__Dataset records__

>>>>>

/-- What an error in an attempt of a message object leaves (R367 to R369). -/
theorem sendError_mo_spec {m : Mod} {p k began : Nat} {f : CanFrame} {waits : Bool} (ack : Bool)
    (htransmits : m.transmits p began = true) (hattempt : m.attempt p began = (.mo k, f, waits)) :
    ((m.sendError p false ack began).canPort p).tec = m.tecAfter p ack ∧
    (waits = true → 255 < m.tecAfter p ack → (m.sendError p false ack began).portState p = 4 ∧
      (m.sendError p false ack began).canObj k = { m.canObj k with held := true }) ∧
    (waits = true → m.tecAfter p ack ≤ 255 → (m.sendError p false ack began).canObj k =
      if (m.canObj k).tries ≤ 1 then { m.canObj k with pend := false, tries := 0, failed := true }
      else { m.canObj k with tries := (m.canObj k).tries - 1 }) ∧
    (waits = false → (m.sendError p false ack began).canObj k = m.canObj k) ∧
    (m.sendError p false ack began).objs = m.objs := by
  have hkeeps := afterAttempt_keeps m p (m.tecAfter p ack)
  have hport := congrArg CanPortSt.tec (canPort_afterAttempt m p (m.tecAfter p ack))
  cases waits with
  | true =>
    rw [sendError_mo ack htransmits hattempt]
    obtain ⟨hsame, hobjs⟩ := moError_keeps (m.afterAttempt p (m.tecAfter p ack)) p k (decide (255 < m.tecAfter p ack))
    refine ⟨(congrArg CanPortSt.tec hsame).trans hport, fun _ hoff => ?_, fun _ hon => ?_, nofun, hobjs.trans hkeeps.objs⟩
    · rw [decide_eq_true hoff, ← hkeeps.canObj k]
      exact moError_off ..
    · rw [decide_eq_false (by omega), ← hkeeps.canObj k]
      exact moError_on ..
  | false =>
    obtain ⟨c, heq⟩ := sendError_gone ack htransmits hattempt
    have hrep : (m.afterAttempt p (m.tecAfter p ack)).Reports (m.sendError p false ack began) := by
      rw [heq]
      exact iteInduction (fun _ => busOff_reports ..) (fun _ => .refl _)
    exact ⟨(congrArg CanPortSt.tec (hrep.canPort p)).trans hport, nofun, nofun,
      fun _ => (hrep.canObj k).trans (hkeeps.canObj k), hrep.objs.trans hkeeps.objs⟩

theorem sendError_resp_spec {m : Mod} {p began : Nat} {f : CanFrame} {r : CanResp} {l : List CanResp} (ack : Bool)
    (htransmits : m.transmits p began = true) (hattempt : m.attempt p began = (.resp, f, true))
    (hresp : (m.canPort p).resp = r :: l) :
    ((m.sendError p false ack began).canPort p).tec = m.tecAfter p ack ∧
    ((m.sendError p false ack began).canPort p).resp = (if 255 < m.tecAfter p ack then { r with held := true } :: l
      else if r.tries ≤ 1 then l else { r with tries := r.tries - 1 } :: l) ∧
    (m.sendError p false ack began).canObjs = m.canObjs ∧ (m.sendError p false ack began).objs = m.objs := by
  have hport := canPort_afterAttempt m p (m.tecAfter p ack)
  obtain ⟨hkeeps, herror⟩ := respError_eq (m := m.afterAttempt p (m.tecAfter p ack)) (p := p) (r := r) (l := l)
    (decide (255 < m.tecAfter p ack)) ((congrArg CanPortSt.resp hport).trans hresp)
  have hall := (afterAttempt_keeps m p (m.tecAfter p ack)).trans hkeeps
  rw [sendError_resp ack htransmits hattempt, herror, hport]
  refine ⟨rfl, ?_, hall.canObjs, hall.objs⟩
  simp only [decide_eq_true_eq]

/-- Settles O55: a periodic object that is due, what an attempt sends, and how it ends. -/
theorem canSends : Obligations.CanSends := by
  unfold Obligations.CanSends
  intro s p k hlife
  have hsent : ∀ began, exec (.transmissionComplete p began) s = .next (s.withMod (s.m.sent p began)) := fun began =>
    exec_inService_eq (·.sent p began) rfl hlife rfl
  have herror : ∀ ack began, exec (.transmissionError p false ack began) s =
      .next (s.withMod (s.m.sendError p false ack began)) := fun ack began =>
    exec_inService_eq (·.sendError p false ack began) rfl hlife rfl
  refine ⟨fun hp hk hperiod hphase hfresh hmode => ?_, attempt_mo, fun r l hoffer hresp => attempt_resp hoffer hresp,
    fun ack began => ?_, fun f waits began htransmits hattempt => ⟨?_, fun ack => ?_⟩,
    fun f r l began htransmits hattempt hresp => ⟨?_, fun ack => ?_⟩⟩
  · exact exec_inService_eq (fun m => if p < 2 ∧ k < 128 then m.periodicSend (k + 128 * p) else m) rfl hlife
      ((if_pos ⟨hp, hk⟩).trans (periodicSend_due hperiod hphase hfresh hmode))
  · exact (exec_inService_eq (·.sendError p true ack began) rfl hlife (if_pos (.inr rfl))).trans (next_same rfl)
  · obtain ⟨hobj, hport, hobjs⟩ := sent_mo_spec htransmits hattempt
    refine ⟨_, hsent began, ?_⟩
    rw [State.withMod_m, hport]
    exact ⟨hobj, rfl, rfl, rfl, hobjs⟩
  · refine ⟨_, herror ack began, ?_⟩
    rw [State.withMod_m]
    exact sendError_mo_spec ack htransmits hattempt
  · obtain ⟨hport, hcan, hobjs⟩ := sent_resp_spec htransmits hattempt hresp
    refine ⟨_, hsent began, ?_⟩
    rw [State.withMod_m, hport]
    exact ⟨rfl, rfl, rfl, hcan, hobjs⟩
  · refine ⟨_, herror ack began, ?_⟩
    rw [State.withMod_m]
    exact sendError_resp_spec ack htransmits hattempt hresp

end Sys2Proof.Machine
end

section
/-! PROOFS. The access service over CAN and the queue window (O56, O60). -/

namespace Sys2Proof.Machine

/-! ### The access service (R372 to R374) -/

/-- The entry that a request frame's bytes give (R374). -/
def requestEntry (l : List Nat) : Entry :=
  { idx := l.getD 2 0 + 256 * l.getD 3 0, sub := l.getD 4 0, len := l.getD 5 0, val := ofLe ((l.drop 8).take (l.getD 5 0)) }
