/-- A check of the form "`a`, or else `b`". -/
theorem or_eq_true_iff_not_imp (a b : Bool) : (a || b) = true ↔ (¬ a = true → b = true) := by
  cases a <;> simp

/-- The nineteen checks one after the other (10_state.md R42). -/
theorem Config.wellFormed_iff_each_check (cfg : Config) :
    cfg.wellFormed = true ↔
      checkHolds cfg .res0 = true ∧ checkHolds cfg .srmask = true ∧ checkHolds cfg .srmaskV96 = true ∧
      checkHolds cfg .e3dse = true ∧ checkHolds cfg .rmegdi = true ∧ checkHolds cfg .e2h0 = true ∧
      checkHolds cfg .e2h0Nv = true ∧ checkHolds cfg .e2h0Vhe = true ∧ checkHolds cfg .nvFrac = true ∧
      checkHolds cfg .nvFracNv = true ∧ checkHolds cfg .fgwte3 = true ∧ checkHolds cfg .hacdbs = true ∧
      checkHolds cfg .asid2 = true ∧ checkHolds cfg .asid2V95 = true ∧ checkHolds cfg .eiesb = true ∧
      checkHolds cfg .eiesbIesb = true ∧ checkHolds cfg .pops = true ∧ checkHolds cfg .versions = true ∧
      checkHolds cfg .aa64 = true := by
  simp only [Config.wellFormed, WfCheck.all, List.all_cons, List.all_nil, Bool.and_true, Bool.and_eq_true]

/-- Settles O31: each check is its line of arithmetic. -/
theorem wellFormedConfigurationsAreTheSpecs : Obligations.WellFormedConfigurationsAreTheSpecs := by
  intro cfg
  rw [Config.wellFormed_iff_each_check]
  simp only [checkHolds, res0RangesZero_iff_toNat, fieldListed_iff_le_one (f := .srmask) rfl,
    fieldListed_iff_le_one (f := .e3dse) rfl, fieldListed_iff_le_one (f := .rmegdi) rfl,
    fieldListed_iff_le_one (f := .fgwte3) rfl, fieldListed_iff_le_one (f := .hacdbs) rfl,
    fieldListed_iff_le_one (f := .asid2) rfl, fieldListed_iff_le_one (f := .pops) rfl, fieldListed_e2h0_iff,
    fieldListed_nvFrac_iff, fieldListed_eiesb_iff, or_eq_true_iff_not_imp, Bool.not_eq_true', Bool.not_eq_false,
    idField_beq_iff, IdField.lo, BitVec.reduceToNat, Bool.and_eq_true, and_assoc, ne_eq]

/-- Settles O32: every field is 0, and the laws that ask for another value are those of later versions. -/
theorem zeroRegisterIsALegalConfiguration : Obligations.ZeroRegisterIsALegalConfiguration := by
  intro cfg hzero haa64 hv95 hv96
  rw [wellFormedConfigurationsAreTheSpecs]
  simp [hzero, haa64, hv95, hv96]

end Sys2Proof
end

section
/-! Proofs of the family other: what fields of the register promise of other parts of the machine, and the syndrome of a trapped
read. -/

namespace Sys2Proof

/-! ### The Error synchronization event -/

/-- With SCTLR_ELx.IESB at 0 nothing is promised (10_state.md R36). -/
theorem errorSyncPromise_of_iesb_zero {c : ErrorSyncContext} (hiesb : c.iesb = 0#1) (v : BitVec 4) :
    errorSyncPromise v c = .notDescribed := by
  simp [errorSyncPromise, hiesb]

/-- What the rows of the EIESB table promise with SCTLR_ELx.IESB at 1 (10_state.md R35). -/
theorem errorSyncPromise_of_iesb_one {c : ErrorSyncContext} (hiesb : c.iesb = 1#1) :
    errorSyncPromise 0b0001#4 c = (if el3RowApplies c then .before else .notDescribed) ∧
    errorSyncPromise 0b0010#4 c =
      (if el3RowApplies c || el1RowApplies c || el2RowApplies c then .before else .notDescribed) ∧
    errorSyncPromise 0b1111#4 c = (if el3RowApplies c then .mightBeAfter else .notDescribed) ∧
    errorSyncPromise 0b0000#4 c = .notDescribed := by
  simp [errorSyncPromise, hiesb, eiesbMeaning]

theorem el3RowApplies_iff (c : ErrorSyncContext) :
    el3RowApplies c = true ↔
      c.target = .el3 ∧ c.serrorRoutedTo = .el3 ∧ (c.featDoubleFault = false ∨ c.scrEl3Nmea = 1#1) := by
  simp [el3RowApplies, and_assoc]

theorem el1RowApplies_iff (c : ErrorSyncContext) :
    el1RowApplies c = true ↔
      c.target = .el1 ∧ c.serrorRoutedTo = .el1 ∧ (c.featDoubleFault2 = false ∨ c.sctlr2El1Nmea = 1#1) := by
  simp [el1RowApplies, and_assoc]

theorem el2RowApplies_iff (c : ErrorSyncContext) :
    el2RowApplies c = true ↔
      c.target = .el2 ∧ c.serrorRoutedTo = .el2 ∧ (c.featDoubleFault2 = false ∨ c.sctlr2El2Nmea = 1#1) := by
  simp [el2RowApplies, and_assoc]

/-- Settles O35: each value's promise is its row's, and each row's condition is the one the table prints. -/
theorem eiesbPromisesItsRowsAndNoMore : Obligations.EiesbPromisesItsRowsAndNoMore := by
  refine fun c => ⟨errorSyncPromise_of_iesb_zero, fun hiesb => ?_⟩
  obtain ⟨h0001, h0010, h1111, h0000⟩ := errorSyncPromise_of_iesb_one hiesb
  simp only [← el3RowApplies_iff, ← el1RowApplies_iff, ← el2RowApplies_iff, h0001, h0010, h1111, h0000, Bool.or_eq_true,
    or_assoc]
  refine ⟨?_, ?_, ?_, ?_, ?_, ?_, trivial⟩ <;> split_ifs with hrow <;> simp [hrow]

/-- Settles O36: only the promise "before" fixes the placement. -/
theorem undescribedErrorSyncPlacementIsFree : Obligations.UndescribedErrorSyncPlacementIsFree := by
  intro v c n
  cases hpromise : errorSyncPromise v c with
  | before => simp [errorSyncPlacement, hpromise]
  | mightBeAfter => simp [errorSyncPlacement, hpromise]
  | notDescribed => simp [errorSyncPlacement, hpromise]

<<<<<

__Task item__
Looking at the records above, return exactly the lines from the line with "exact sendError_resp_spec ack" to the line with "idx := l.getD", both ends included.

__Worked solution__
    exact sendError_resp_spec ack htransmits hattempt hresp

end Sys2Proof.Machine
end

section
/-! PROOFS. The access service over CAN and the queue window (O56, O60). -/

namespace Sys2Proof.Machine

/-! ### The access service (R372 to R374) -/

/-- The entry that a request frame's bytes give (R374). -/
def requestEntry (l : List Nat) : Entry :=
  { idx := l.getD 2 0 + 256 * l.getD 3 0, sub := l.getD 4 0, len := l.getD 5 0, val := ofLe ((l.drop 8).take (l.getD 5 0)) }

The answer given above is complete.